■ INSTRUCTIONS TO FOLLOW
Up to and including the line with "none → Ends", please reproduce the lines below exactly, beginning with the first.

[[ RECORDS TO USE, beginning ]]

/-- With Bridle's window in service, a commit is the supervisor's or Stitch's (0x0207); of staged tables with a fault
it is answered 0x0309, GW_ERR names the first fault and nothing else changes; of staged tables without one it is
answered 0, the tables wait and PEND shows. An activation with no table committed does nothing; else the committed
tables are active, every source starts untimed and unmatched, and each destination's data is FILL with the SUBST values
of its signals. A period that has not run out, or of a destination not enabled or of MODE below 2, changes nothing; one
that has starts the next and makes the frame due, unless the frame was sent in this very tick. A frame that is not
deferred, or within INHIBIT of its last send, is not sent at an inhibit end; another goes out with its latest values. A
source that has timed out, is not enabled, has no TMO or whose TMO has not run does not time out; another does, and
with no SUBST signal nothing else changes. -/
def Obligations.SignalGateway : Prop :=
  (∀ s r, windowDead s F.GW_CMD_COMMIT.addr = false → r.supOrStitch = false → exec (.gwCommit r) s = .next (s.status 0x0207)) ∧
  (∀ s r k kind reason, windowDead s F.GW_CMD_COMMIT.addr = false → r.supOrStitch = true → gwFault s (gwStaged s) = some (k, kind, reason) →
    k < 128 → kind < 4 → reason < 16 → Ends (.gwCommit r) s fun t =>
    t.resp = ⟨0x0309, 0⟩ ∧ t.rd F.GW_ERR_INDEX = k ∧ t.rd F.GW_ERR_KIND = kind ∧ t.rd F.GW_ERR_REASON = reason ∧ t.gw = s.gw ∧
      s.RegsBut t [F.GW_ERR_INDEX, F.GW_ERR_KIND, F.GW_ERR_REASON]) ∧
  (∀ s r, windowDead s F.GW_CMD_COMMIT.addr = false → r.supOrStitch = true → gwFault s (gwStaged s) = none → Ends (.gwCommit r) s fun t =>
    t.resp = ⟨0, 0⟩ ∧ t.gw = { s.gw with pend := some (gwStaged s) } ∧ t.rd F.GW_STAT_PEND = 1 ∧ t.rd F.GW_ERR_INDEX = 0x7F ∧
      s.RegsBut t [F.GW_ERR_INDEX, F.GW_ERR_KIND, F.GW_ERR_REASON, F.GW_STAT_PEND]) ∧
  (∀ s, s.gw.pend = none → exec .gwTableActivate s = .next s) ∧
  (∀ s p, s.gw.pend = some p → Ends .gwTableActivate s fun t => t.gw.active = p ∧ t.gw.pend = none ∧ t.gw.srcs = [] ∧
    t.rd F.GW_STAT_ACTIVE = 1 ∧ t.rd F.GW_STAT_PEND = 0 ∧ s.RegsBut t [F.GW_STAT_ACTIVE, F.GW_STAT_PEND] ∧
    ∀ d, d < 32 → (gwDstSt t d).data = (p.sigs.filter fun y => y.en && y.dst == d).foldl
      (fun b y => putBits b y.dbits (y.raw % 2 ^ y.dlen))
      (List.replicate (p.dsts.getD d {}).bytes (BitVec.ofNat 8 (p.dsts.getD d {}).fill))) ∧
  (∀ s (d : Fin 32), (s.gw.active.dsts.getD d.val {}).en = false ∨ (s.gw.active.dsts.getD d.val {}).mode < 2 ∨
    s.now < (gwDstSt s d).periodAt + 80000 * (s.gw.active.dsts.getD d.val {}).period → exec (.gwPeriodExpiry d) s = .next s) ∧
  (∀ s (d : Fin 32), (s.gw.active.dsts.getD d.val {}).en = true → 2 ≤ (s.gw.active.dsts.getD d.val {}).mode →
    (gwDstSt s d).periodAt + 80000 * (s.gw.active.dsts.getD d.val {}).period ≤ s.now → exec (.gwPeriodExpiry d) s =
      .next (let t := setGwDst s d { gwDstSt s d with
          periodAt := (gwDstSt s d).periodAt + 80000 * (s.gw.active.dsts.getD d.val {}).period }
        if (gwDstSt s d).lastSend = some s.now then t else gwDue t d)) ∧
  (∀ s (d : Fin 32), (gwDstSt s d).deferred = false ∨ inhibited s d = true → exec (.gwInhibitEnd d) s = .next s) ∧
  (∀ s (d : Fin 32), (gwDstSt s d).deferred = true → inhibited s d = false → exec (.gwInhibitEnd d) s =
    .next (gwService (s.gw.active.dsts.getD d.val {}).ctrl (setGwDst s d { gwDstSt s d with deferred := false, due := true }))) ∧
  (∀ s (f : Fin 32), (s.gw.srcs.get f {}).timeout = true ∨ (s.gw.active.srcs.getD f.val {}).en = false ∨
    (s.gw.active.srcs.getD f.val {}).tmo = 0 ∨
    s.now < (s.gw.srcs.get f {}).matchAt + 80000 * (s.gw.active.srcs.getD f.val {}).tmo →
    exec (.gwSourceTimeout f) s = .next s) ∧
  (∀ s (f : Fin 32), (s.gw.srcs.get f {}).timeout = false → (s.gw.active.srcs.getD f.val {}).en = true →
    (s.gw.active.srcs.getD f.val {}).tmo ≠ 0 →
    (s.gw.srcs.get f {}).matchAt + 80000 * (s.gw.active.srcs.getD f.val {}).tmo ≤ s.now →
    (∀ k, k < 128 → (s.gw.active.sigs.getD k {}).subst = false) → exec (.gwSourceTimeout f) s =
      .next { s with gw := { s.gw with srcs := s.gw.srcs.set f { s.gw.srcs.get f {} with timeout := true } } })

/-- While UDP is off, no UDP message has an effect. With the endpoint in service, a malformed datagram counts BADFORM,
one of no session BADSESSION, one whose tag fails AUTHFAIL, a request whose SEQ lies 64 or more back BADSEQ, and none
does anything else; a counter stops at 0xFFFF and counting changes no register and no byte. A request already accepted
is answered again from the kept replies and touches no object, register or byte. CLOSE is answered and ends the
session. An OPEN under a credential that R502 refuses counts AUTHFAIL; under a good one it opens the lowest free
session for the credential's plot and roles. Idle time not run out ends no session; run out, it ends that session
alone. An assembly or snapshot ends after 10 s, not before. A frame on a controller that hears nothing, or that Stitch
is not enabled on, changes nothing; a SINGLE is a message, a NEXT with the last bytes of a transfer makes one. A
transfer ends by its timeout once 100 ms have passed without a FLOW or NEXT, and not before. In clear mode only what
Table 21-12 lists is reached (0x0205); outside clear mode SESSION 0 counts BADSESSION. -/
def Obligations.StitchSessions : Prop :=
  (∀ s h q e c, c = .read h q ∨ c = .write h q e ∨ c = .nop h q ∨ c = .close h → (∃ p, h.via = .udp p) → s.obj 0x1001 1 1 ≠ 1 →
    exec c s = .next s) ∧
  (∀ s h q e c, c = .read h q ∨ c = .write h q e ∨ c = .nop h q ∨ c = .close h → (∃ p, h.via = .udp p) → stitchUp s = true → s.obj 0x1001 1 1 = 1 →
    (h.wellFormed = false → exec c s = .next (sesCount s 6)) ∧
    (h.wellFormed = true → (h.session.toNat = 0 ∨ 32 < h.session.toNat ∨ sessionOf s h.session.toNat = none) →
      exec c s = .next (sesCount s 5)) ∧
    (∀ x, h.wellFormed = true → 1 ≤ h.session.toNat → h.session.toNat ≤ 32 → sessionOf s h.session.toNat = some x → x.transport = 0 →
      h.tagOk = false → exec c s = .next (sesCount s 3))) ∧
  (∀ s k, (sesCount s k).obj 0x1003 k 0 = min 0xFFFF (s.obj 0x1003 k 0 + 1) ∧ (sesCount s k).regs = s.regs ∧ (sesCount s k).mem = s.mem) ∧
  (∀ s h q e c x p, c = .read h q ∨ c = .write h q e ∨ c = .nop h q → h.via = .udp p → stitchUp s = true → s.obj 0x1001 1 1 = 1 → h.wellFormed = true →
    h.tagOk = true → 1 ≤ h.session.toNat → h.session.toNat ≤ 32 → sessionOf s h.session.toNat = some x → x.transport = 0 → x.fresh = false →
    64 ≤ x.high - h.seq.toNat → Ends c s fun t => t.obj 0x1003 4 0 = min 0xFFFF (s.obj 0x1003 4 0 + 1) ∧ t.regs = s.regs ∧
      t.mem = s.mem ∧ t.out = s.out) ∧
  (∀ s h q e c x p b, c = .read h q ∨ c = .write h q e ∨ c = .nop h q → h.via = .udp p → stitchUp s = true → s.obj 0x1001 1 1 = 1 → h.wellFormed = true →
    h.tagOk = true → 1 ≤ h.session.toNat → h.session.toNat ≤ 32 → sessionOf s h.session.toNat = some x → x.transport = 0 → x.fresh = false →
    x.high = h.seq.toNat → x.window.getLsbD 0 = true → (x.cache.find? (·.1 == h.seq.toNat)) = some (h.seq.toNat, b) →
    Ends c s fun t => t.out = s.out ++ [.stitch p (stitchHeader 4 h.session.toNat h.seq.toNat b.length h.prio) b] ∧
      t.regs = s.regs ∧ t.mem = s.mem ∧ t.objs = s.objs ∧ t.objBytes = s.objBytes ∧ t.jobs = s.jobs) ∧
  (∀ s h x p, h.via = .udp p → stitchUp s = true → s.obj 0x1001 1 1 = 1 → h.wellFormed = true → h.tagOk = true → 1 ≤ h.session.toNat →
    h.session.toNat ≤ 32 → sessionOf s h.session.toNat = some x → x.transport = 0 → Ends (.close h) s fun t =>
      sessionOf t h.session.toNat = none ∧ t.out = s.out ++ [.stitch p (stitchHeader 5 h.session.toNat h.seq.toNat 0 h.prio) []]) ∧
  (∀ s h cred nc p code, h.via = .udp p → stitchUp s = true → s.obj 0x1001 1 1 = 1 → h.wellFormed = true → keyRefusal s cred.toNat useStitch = some code →
    exec (.openSession h cred nc) s = .next (sesCount s 3)) ∧
  (∀ s h (cred : BitVec 16) nc p k n, h.via = .udp p → stitchUp s = true → s.obj 0x1001 1 1 = 1 → h.wellFormed = true → h.tagOk = true →
    keyRefusal s cred.toNat useStitch = none → s.clo.keys.find? cred.toNat = some k → k.plot < 8 → sesFree s k.plot = some n →
    Ends (.openSession h cred nc) s fun t => t.free = s.free + 4 ∧ t.regs = s.regs ∧ t.mem = s.mem ∧
      ∃ x, sessionOf t n = some x ∧ x.plot = k.plot ∧ x.roles = k.roles ∧ x.cred = cred.toNat ∧ x.port = p.val ∧ x.fresh = true) ∧
  (∀ s, exec (.sessionIdleTimeout 0) s = .next s) ∧
  (∀ s n, sesIdle s (n : Fin 33).val = false → exec (.sessionIdleTimeout n) s = .next s) ∧
  (∀ s (n : Fin 33) x, n ≠ 0 → sessionOf s n = some x → x.at_ + 80000000 * s.obj 0x1001 7 60 ≤ s.now →
    Ends (.sessionIdleTimeout n) s fun t => sessionOf t n = none ∧ t.regs = s.regs ∧ t.mem = s.mem ∧
    ∀ k : Nat, k ≠ n.val → sessionOf t k = sessionOf s k) ∧
  (∀ s (n : Fin 72), (asmLate s n = false → exec (.assemblyTimeout n) s = .next s) ∧
    (snapLate s n = false → exec (.snapshotTimeout n) s = .next s)) ∧
  (∀ s (n : Fin 72) x k at_ b, sessionOf s n = some x → x.asm = some (k, at_, b) → at_ + 800000000 ≤ s.now →
    exec (.assemblyTimeout n) s = .next (setSession s n { x with asm := none })) ∧
  (∀ s (n : Fin 72) x, sessionOf s n = some x → x.snap ≠ none → x.snapAt + 800000000 ≤ s.now →
    exec (.snapshotTimeout n) s = .next (setSession s n { x with snap := none, snapAt := s.now })) ∧
  (∀ s (i : Fin 8) p g, canHears s i = false ∨ (s.obj 0x1002 1 0).testBit i.val = false → exec (.canSegmentRx i p g) s = .next s) ∧
  (∀ s (i p : Fin 8) b, canHears s i = true → (s.obj 0x1002 1 0).testBit i = true → b.length ≤ 61 → Ends (.canSegmentRx i p (.single b)) s fun t =>
    t.ses.got = s.ses.got ++ [(8 * i.val + p.val, b)] ∧ t.regs = s.regs ∧ t.mem = s.mem) ∧
  (∀ s (i p : Fin 8) sn b x, canHears s i = true → (s.obj 0x1002 1 0).testBit i = true → s.ses.rx.find? (8 * i.val + p.val) = some x → sn.val = x.sn →
    b.length ≤ 63 → x.data.length + b.length = x.len → Ends (.canSegmentRx i p (.next sn b)) s fun t =>
      t.ses.got = s.ses.got ++ [(8 * i.val + p.val, x.data ++ b)] ∧ t.regs = s.regs) ∧
  (∀ s (i p : Fin 8), (segTxLate s (8 * i.val + p.val) = false → exec (.segmentTimeout i p true) s = .next s) ∧
    (segRxLate s (8 * i.val + p.val) = false → exec (.segmentTimeout i p false) s = .next s)) ∧
  (∀ s (i p : Fin 8) x, s.ses.tx.find? (8 * i.val + p.val) = some x → x.granted = 0 → x.at_ + 8000000 ≤ s.now →
    Ends (.segmentTimeout i p true) s fun t => t.ses.tx.find? (8 * i.val + p.val) = none ∧
      t.ses.abandoned = s.ses.abandoned + 1 ∧ t.regs = s.regs) ∧
  (∀ s (i p : Fin 8) x, s.ses.rx.find? (8 * i.val + p.val) = some x → x.at_ + 8000000 ≤ s.now →
    Ends (.segmentTimeout i p false) s fun t => t.ses.rx.find? (8 * i.val + p.val) = none ∧
      t.ses.abandoned = s.ses.abandoned + 1 ∧ t.ses.got = s.ses.got ∧ t.regs = s.regs) ∧
  (∀ s port seq prio q e, stitchUp s = true → s.obj 0x1001 1 1 = 1 → clearMode s = false → exec (.clearModeRequest port seq prio q e) s = .next (sesCount s 5)) ∧
  (∀ s (port : Fin 2) (seq : BitVec 32) prio q e, stitchUp s = true → s.obj 0x1001 1 1 = 1 → clearMode s = true → q.op = 1 →
    clearReach s false q.index.toNat q.sub.toNat = false → (sessionOf s 0 = none) →
    Ends (.clearModeRequest port seq prio q e) s fun t => t.regs = s.regs ∧ t.mem = s.mem ∧ t.out = s.out ++
      [.stitch port (stitchHeader 4 0 seq.toNat 20 prio) (replyBody 1 0x0205 q.index.toNat q.sub.toNat 0 q.offset.toNat false 0 [])])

[[ RECORDS TO USE, end ]]

■ TASK OUTPUT
/-- With Bridle's window in service, a commit is the supervisor's or Stitch's (0x0207); of staged tables with a fault
it is answered 0x0309, GW_ERR names the first fault and nothing else changes; of staged tables without one it is
answered 0, the tables wait and PEND shows. An activation with no table committed does nothing; else the committed
tables are active, every source starts untimed and unmatched, and each destination's data is FILL with the SUBST values
of its signals. A period that has not run out, or of a destination not enabled or of MODE below 2, changes nothing; one
that has starts the next and makes the frame due, unless the frame was sent in this very tick. A frame that is not
deferred, or within INHIBIT of its last send, is not sent at an inhibit end; another goes out with its latest values. A
source that has timed out, is not enabled, has no TMO or whose TMO has not run does not time out; another does, and
with no SUBST signal nothing else changes. -/
def Obligations.SignalGateway : Prop :=
  (∀ s r, windowDead s F.GW_CMD_COMMIT.addr = false → r.supOrStitch = false → exec (.gwCommit r) s = .next (s.status 0x0207)) ∧
  (∀ s r k kind reason, windowDead s F.GW_CMD_COMMIT.addr = false → r.supOrStitch = true → gwFault s (gwStaged s) = some (k, kind, reason) →
    k < 128 → kind < 4 → reason < 16 → Ends (.gwCommit r) s fun t =>
    t.resp = ⟨0x0309, 0⟩ ∧ t.rd F.GW_ERR_INDEX = k ∧ t.rd F.GW_ERR_KIND = kind ∧ t.rd F.GW_ERR_REASON = reason ∧ t.gw = s.gw ∧
      s.RegsBut t [F.GW_ERR_INDEX, F.GW_ERR_KIND, F.GW_ERR_REASON]) ∧
  (∀ s r, windowDead s F.GW_CMD_COMMIT.addr = false → r.supOrStitch = true → gwFault s (gwStaged s) = none → Ends (.gwCommit r) s fun t =>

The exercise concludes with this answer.